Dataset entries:
• • • •

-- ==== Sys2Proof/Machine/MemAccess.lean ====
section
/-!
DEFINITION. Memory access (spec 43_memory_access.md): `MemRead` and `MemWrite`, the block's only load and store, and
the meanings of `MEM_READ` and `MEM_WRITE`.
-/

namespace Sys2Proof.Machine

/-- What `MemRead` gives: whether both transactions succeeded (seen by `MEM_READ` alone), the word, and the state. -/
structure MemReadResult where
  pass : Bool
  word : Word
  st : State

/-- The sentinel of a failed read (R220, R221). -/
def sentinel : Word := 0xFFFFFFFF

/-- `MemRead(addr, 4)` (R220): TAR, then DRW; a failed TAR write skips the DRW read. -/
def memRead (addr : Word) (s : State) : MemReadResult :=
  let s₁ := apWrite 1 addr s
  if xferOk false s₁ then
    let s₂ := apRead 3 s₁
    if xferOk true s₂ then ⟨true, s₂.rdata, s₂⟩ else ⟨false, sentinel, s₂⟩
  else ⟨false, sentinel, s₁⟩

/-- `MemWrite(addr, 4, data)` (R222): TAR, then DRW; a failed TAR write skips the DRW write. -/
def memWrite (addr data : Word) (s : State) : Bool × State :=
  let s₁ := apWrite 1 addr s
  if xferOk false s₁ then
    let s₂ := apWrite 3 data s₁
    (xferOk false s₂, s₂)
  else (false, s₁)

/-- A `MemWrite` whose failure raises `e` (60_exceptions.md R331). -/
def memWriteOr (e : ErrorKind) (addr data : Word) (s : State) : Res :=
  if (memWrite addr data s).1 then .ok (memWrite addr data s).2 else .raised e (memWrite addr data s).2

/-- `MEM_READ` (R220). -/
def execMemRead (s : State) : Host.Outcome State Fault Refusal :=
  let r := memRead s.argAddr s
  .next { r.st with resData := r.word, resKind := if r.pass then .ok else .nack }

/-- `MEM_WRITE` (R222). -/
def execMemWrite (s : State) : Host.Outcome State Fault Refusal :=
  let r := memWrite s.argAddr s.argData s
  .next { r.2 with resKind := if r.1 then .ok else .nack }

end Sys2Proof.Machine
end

• • • •

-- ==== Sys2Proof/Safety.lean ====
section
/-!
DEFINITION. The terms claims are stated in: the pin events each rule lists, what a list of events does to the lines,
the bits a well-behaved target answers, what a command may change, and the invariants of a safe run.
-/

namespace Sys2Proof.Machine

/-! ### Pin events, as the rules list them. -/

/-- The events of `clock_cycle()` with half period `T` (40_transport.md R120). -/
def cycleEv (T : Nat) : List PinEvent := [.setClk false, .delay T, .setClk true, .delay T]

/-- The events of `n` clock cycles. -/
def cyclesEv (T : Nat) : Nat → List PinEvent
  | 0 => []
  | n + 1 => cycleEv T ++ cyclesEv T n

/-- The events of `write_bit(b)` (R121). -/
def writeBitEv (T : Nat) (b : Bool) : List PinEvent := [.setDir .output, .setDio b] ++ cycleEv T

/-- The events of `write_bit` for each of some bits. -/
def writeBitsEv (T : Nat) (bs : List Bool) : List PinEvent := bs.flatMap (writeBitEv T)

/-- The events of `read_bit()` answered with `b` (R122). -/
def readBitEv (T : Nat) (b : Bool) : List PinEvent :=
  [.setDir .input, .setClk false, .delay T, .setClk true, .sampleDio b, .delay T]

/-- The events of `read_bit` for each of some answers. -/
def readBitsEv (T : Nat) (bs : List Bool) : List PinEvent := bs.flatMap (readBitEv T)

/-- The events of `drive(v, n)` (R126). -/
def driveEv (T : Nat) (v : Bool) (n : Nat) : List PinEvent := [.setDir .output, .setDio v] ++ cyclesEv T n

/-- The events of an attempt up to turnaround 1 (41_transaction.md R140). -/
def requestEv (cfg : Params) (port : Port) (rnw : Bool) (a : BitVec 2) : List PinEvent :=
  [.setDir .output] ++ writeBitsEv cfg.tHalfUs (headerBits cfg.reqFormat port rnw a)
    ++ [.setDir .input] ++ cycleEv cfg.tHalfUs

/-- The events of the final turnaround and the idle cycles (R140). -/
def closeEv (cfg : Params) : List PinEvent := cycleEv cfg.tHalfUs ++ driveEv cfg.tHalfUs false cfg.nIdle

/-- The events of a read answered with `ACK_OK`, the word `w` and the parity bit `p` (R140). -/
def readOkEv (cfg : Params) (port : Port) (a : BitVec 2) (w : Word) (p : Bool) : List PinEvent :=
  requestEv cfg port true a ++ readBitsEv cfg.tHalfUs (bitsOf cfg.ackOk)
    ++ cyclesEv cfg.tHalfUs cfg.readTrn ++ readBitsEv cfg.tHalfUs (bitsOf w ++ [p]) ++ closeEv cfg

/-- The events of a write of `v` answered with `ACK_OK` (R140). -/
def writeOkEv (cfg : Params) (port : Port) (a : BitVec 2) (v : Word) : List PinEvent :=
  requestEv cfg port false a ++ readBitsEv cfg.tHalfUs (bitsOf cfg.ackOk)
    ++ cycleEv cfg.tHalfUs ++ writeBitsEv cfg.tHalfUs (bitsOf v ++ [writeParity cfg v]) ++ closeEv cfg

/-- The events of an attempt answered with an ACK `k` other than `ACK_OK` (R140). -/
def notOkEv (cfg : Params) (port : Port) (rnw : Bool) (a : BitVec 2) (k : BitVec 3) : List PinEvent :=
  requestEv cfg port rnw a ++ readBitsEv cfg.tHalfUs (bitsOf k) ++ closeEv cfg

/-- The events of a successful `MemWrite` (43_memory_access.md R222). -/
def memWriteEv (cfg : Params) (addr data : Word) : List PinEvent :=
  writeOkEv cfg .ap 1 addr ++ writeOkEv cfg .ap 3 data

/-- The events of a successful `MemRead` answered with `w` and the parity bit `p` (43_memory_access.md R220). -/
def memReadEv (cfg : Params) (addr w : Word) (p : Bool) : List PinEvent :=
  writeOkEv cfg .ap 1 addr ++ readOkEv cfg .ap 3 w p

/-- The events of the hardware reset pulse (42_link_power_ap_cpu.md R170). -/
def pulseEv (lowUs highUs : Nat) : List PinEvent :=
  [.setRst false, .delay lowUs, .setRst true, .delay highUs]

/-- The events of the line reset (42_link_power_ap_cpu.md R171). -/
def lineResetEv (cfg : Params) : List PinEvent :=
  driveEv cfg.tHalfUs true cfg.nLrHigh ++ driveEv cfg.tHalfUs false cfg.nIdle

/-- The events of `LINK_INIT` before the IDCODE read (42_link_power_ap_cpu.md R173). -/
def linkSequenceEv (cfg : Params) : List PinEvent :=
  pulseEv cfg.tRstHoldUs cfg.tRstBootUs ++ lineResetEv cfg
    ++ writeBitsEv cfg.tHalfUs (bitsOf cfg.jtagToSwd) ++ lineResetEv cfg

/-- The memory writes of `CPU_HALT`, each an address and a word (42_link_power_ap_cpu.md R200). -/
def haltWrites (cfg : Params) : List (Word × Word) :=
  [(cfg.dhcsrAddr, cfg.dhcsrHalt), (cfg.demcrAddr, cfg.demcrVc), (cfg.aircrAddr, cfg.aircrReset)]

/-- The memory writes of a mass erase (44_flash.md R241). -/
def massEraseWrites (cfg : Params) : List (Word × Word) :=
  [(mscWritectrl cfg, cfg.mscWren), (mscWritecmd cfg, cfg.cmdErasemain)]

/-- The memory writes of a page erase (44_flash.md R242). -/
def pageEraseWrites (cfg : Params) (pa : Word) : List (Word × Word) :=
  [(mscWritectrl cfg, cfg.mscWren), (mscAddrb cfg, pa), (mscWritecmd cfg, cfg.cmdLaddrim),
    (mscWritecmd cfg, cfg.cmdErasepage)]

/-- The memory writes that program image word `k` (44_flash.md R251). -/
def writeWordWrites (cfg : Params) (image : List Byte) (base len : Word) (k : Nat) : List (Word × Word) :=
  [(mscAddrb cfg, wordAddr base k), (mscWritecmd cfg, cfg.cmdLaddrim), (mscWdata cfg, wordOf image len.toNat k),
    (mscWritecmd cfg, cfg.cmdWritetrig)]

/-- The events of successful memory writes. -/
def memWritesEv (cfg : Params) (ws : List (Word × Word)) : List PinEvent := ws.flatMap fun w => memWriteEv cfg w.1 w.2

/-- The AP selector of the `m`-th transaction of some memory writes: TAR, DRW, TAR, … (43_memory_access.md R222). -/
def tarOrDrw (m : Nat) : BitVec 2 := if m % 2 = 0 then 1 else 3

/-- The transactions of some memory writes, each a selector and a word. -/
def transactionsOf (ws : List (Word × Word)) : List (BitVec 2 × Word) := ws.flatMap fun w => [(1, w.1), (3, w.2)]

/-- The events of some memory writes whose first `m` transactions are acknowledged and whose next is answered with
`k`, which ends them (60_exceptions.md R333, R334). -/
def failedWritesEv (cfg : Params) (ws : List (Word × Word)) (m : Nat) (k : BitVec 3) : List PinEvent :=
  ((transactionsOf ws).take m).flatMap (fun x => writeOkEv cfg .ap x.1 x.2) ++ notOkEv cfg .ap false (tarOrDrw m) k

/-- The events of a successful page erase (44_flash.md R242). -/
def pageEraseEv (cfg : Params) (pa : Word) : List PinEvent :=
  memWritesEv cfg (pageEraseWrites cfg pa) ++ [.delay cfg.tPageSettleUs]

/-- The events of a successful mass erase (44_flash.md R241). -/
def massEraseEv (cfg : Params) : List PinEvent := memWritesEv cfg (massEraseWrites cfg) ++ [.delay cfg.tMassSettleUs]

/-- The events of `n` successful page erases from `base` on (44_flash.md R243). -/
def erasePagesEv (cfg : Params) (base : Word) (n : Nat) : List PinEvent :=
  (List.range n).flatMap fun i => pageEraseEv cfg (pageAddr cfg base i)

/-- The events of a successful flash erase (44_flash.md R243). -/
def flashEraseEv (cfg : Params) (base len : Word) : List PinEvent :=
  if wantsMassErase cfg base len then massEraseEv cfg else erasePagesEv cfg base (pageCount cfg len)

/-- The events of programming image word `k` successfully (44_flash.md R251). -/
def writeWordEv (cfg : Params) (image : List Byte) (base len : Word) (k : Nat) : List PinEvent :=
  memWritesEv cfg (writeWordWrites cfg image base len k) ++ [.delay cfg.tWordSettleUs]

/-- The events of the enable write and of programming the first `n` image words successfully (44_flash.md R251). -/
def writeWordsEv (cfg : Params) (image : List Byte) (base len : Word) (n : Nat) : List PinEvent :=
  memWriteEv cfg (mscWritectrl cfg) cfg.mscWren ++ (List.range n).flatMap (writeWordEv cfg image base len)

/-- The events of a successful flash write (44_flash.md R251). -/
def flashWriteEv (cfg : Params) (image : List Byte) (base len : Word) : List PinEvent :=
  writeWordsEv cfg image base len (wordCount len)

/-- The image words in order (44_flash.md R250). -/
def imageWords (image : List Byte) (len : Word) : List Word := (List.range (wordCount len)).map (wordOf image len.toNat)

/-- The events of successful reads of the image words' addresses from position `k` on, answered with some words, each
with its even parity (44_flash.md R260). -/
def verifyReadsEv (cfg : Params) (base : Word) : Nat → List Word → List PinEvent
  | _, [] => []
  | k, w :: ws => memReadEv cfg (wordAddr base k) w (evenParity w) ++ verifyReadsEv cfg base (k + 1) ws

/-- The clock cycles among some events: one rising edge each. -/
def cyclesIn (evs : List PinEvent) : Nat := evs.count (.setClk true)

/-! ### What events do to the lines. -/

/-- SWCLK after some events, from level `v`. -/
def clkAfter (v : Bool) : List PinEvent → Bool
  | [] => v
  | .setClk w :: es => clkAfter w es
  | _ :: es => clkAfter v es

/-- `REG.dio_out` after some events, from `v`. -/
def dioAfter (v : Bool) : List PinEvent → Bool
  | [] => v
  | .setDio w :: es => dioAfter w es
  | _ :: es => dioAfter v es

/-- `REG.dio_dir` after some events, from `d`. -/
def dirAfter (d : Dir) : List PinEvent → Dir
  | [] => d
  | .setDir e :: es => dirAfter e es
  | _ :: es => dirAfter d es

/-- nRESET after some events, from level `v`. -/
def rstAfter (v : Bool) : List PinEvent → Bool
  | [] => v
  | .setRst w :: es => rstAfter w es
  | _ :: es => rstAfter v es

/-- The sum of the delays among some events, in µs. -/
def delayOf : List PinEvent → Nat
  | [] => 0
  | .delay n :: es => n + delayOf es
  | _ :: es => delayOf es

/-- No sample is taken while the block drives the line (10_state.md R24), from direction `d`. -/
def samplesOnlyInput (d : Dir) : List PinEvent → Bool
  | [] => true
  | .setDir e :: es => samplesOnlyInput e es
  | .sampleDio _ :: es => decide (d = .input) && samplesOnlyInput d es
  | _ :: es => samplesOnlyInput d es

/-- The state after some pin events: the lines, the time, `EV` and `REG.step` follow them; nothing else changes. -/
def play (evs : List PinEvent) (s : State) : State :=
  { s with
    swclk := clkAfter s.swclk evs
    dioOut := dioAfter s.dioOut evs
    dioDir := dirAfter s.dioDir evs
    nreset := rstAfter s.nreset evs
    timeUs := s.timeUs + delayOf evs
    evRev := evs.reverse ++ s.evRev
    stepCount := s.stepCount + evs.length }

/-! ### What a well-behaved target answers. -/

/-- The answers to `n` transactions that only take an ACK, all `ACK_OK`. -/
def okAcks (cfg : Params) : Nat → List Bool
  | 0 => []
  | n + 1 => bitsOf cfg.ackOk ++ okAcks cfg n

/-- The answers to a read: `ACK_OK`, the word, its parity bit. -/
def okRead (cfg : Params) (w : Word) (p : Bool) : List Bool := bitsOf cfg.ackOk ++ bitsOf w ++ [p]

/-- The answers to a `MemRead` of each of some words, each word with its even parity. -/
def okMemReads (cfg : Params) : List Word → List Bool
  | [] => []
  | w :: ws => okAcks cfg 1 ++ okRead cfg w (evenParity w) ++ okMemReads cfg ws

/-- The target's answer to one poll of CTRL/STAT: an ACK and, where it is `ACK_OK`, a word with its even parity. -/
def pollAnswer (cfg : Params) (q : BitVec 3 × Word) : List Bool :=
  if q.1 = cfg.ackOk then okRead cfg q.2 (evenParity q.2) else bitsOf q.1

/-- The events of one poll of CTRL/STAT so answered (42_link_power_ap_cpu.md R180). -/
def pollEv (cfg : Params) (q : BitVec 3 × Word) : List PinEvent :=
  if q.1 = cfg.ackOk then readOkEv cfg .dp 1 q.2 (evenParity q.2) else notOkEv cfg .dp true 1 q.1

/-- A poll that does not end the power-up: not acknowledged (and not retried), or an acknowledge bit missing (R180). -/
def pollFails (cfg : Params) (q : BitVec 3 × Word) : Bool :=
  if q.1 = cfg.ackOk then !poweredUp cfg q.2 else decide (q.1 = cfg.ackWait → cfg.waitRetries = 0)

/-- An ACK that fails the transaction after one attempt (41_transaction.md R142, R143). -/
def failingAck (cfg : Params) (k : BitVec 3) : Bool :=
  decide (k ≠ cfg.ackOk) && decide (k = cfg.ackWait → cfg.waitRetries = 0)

• • • •

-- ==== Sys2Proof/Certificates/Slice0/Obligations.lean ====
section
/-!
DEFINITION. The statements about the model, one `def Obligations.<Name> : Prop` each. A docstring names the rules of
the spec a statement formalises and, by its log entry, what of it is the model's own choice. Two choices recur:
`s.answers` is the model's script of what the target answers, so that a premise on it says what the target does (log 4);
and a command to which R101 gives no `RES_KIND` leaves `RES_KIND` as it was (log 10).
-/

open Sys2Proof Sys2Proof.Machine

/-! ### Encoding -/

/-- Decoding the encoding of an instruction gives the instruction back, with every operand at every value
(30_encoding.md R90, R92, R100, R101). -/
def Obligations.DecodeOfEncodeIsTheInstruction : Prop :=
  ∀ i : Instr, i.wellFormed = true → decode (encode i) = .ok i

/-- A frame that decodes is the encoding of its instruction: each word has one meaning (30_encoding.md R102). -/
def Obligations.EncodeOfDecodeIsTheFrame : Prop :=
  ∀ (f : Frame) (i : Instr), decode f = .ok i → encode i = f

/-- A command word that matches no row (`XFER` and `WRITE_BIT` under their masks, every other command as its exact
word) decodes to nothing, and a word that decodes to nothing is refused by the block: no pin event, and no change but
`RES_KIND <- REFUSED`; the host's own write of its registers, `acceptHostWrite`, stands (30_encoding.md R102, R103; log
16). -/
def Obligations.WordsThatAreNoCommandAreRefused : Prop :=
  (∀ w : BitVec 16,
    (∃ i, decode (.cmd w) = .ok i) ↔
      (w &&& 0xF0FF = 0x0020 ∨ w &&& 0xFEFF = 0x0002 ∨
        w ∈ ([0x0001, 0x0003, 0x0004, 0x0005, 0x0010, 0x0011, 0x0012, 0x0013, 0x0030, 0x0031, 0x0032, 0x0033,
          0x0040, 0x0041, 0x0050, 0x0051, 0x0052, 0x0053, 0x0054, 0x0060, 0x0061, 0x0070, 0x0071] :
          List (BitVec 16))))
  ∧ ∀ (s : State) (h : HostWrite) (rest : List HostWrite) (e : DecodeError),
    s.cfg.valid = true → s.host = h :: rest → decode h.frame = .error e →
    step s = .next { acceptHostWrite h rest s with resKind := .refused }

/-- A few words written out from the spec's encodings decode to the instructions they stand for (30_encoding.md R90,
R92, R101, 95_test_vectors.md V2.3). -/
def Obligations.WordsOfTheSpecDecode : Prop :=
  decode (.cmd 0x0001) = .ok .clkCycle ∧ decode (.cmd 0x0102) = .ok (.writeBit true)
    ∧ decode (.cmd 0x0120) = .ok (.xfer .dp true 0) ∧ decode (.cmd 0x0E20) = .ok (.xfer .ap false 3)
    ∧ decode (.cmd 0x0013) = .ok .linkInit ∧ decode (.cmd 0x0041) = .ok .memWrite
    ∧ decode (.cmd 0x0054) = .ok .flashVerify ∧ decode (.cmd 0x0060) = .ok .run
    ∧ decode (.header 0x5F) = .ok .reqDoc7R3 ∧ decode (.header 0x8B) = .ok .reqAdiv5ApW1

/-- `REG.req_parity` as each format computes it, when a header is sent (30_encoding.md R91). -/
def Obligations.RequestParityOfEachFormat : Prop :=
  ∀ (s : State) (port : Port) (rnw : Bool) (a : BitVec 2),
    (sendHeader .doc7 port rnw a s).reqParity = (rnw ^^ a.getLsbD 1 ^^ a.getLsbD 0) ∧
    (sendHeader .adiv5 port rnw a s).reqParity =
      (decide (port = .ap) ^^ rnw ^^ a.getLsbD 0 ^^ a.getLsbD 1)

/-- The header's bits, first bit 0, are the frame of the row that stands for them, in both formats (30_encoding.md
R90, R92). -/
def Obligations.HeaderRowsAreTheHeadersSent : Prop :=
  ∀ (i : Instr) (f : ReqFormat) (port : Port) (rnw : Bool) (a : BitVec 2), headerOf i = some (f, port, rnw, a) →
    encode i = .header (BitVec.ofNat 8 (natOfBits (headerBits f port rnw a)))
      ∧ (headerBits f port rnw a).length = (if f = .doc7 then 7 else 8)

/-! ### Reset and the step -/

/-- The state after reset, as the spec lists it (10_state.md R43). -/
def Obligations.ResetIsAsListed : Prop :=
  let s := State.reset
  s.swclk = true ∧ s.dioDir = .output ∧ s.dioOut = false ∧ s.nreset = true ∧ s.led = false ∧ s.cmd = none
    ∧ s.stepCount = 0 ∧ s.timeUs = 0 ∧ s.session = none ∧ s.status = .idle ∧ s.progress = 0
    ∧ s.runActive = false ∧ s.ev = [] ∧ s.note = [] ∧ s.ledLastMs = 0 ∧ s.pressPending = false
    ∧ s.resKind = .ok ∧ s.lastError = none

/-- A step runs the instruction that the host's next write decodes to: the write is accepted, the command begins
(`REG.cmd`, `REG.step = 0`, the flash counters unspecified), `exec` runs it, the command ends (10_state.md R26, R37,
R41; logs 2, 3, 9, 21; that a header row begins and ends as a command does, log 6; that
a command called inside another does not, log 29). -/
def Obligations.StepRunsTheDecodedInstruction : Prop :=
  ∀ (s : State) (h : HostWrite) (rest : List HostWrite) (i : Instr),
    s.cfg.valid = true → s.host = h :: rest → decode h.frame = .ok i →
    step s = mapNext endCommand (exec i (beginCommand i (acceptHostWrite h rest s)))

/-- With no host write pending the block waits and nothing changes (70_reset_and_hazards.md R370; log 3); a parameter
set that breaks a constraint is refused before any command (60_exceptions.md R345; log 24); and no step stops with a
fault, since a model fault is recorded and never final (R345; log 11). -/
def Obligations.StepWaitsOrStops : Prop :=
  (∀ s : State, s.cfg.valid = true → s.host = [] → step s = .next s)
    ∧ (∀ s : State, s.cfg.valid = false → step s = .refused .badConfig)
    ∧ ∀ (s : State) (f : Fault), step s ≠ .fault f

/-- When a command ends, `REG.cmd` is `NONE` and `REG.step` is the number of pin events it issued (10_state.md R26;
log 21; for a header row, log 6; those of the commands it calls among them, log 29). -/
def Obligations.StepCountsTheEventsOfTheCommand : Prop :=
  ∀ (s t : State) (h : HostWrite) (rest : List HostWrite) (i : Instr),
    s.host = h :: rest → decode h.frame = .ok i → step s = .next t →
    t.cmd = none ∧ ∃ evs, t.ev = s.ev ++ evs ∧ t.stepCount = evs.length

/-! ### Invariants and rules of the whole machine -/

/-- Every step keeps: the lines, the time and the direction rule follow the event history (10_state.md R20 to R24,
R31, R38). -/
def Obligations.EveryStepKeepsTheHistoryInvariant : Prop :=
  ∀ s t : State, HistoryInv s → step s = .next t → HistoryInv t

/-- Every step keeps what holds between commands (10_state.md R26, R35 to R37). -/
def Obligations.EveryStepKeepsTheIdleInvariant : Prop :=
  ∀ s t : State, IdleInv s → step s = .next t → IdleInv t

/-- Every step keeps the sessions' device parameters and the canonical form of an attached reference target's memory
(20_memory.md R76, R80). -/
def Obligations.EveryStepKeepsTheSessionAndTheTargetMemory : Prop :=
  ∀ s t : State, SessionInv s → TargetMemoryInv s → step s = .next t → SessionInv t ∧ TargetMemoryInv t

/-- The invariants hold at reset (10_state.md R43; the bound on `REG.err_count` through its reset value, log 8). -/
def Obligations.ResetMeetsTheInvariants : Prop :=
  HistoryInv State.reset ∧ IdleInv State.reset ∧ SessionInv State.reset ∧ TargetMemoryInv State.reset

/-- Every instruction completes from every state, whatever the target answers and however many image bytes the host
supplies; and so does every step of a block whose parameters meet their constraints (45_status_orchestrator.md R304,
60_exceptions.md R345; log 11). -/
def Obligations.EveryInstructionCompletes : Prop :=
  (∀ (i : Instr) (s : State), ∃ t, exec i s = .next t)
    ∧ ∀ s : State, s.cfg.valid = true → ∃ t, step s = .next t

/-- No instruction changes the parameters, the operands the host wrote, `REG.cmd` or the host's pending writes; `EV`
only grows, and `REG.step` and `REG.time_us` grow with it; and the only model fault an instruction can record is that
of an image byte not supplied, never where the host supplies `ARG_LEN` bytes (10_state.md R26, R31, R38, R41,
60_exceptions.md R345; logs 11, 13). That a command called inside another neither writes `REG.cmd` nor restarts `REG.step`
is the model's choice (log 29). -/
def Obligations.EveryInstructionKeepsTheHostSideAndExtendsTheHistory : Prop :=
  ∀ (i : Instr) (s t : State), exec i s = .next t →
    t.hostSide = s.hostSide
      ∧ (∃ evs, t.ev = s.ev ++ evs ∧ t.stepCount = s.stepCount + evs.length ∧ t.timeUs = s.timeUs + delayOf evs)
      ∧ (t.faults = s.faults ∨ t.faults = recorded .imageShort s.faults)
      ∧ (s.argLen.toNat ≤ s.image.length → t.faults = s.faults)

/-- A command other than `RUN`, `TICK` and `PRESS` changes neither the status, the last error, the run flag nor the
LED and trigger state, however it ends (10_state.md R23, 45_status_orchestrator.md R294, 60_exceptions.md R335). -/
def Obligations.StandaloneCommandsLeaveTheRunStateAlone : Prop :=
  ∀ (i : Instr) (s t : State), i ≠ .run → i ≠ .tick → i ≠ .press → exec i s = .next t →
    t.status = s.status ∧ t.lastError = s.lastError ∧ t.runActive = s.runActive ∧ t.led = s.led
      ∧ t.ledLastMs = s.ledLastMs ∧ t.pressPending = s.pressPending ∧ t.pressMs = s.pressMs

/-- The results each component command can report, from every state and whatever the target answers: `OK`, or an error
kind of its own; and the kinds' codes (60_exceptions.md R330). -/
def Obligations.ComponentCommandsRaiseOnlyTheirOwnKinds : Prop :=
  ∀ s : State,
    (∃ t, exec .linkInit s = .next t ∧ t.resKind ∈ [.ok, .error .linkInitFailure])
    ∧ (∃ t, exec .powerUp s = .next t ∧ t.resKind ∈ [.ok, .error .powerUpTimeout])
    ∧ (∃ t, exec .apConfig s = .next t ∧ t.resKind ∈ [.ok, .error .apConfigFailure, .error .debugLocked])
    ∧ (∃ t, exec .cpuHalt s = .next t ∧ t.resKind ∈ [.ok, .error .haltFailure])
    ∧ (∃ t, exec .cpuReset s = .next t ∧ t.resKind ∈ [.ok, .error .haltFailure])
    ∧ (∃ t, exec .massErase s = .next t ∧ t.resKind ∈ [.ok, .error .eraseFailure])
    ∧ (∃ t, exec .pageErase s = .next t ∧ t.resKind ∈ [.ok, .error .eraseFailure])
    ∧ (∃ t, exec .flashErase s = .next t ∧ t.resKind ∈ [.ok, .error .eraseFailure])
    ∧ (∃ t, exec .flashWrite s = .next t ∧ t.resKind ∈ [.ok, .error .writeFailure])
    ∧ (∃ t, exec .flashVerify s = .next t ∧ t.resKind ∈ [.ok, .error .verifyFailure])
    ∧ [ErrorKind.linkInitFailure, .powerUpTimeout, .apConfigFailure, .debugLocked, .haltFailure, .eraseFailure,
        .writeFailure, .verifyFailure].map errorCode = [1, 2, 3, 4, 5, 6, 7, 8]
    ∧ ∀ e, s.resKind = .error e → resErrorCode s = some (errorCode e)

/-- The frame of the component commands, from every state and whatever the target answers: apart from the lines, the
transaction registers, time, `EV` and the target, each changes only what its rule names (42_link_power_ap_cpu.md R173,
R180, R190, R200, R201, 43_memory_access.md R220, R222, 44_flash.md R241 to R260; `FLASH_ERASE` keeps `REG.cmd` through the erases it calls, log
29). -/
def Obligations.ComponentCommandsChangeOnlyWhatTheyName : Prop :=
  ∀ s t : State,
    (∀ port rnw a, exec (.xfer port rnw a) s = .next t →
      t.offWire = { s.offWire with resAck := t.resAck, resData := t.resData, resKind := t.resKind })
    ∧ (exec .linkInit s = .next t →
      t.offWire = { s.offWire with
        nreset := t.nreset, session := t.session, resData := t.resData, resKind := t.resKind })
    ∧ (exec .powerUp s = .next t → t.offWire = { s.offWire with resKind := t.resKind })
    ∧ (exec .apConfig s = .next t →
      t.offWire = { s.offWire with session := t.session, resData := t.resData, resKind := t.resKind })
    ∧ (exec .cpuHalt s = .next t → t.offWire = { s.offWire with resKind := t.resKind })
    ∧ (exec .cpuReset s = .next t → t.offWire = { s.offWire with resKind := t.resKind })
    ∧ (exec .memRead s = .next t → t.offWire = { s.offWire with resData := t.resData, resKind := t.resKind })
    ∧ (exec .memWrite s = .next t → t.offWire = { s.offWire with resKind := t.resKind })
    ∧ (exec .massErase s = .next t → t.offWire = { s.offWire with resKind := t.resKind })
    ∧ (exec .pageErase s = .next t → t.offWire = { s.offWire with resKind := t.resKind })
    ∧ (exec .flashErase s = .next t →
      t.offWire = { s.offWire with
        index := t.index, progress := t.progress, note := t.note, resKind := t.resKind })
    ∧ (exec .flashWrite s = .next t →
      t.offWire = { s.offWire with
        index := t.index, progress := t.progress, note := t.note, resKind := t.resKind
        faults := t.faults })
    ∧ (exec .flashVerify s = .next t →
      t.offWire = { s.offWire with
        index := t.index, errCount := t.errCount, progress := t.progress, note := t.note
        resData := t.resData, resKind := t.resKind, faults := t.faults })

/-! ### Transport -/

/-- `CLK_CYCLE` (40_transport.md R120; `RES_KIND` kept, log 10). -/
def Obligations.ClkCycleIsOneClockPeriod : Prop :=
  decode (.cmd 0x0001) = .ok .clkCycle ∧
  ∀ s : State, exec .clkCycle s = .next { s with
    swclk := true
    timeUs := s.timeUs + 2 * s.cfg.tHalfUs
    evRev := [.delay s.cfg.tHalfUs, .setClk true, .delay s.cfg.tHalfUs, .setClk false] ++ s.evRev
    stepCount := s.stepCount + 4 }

• • • •

[TASK TO COMPLETE] Out of the entries above, write out only the lines between the line holding "def readBitsEv (T" and the line holding "an attempt answered", inclusive, each exactly as given.

[TASK ANSWER]
def readBitsEv (T : Nat) (bs : List Bool) : List PinEvent := bs.flatMap (readBitEv T)

/-- The events of `drive(v, n)` (R126). -/
def driveEv (T : Nat) (v : Bool) (n : Nat) : List PinEvent := [.setDir .output, .setDio v] ++ cyclesEv T n

/-- The events of an attempt up to turnaround 1 (41_transaction.md R140). -/
def requestEv (cfg : Params) (port : Port) (rnw : Bool) (a : BitVec 2) : List PinEvent :=
  [.setDir .output] ++ writeBitsEv cfg.tHalfUs (headerBits cfg.reqFormat port rnw a)
    ++ [.setDir .input] ++ cycleEv cfg.tHalfUs

/-- The events of the final turnaround and the idle cycles (R140). -/
def closeEv (cfg : Params) : List PinEvent := cycleEv cfg.tHalfUs ++ driveEv cfg.tHalfUs false cfg.nIdle

/-- The events of a read answered with `ACK_OK`, the word `w` and the parity bit `p` (R140). -/
def readOkEv (cfg : Params) (port : Port) (a : BitVec 2) (w : Word) (p : Bool) : List PinEvent :=
  requestEv cfg port true a ++ readBitsEv cfg.tHalfUs (bitsOf cfg.ackOk)
    ++ cyclesEv cfg.tHalfUs cfg.readTrn ++ readBitsEv cfg.tHalfUs (bitsOf w ++ [p]) ++ closeEv cfg

/-- The events of a write of `v` answered with `ACK_OK` (R140). -/
def writeOkEv (cfg : Params) (port : Port) (a : BitVec 2) (v : Word) : List PinEvent :=
  requestEv cfg port false a ++ readBitsEv cfg.tHalfUs (bitsOf cfg.ackOk)
    ++ cycleEv cfg.tHalfUs ++ writeBitsEv cfg.tHalfUs (bitsOf v ++ [writeParity cfg v]) ++ closeEv cfg

/-- The events of an attempt answered with an ACK `k` other than `ACK_OK` (R140). -/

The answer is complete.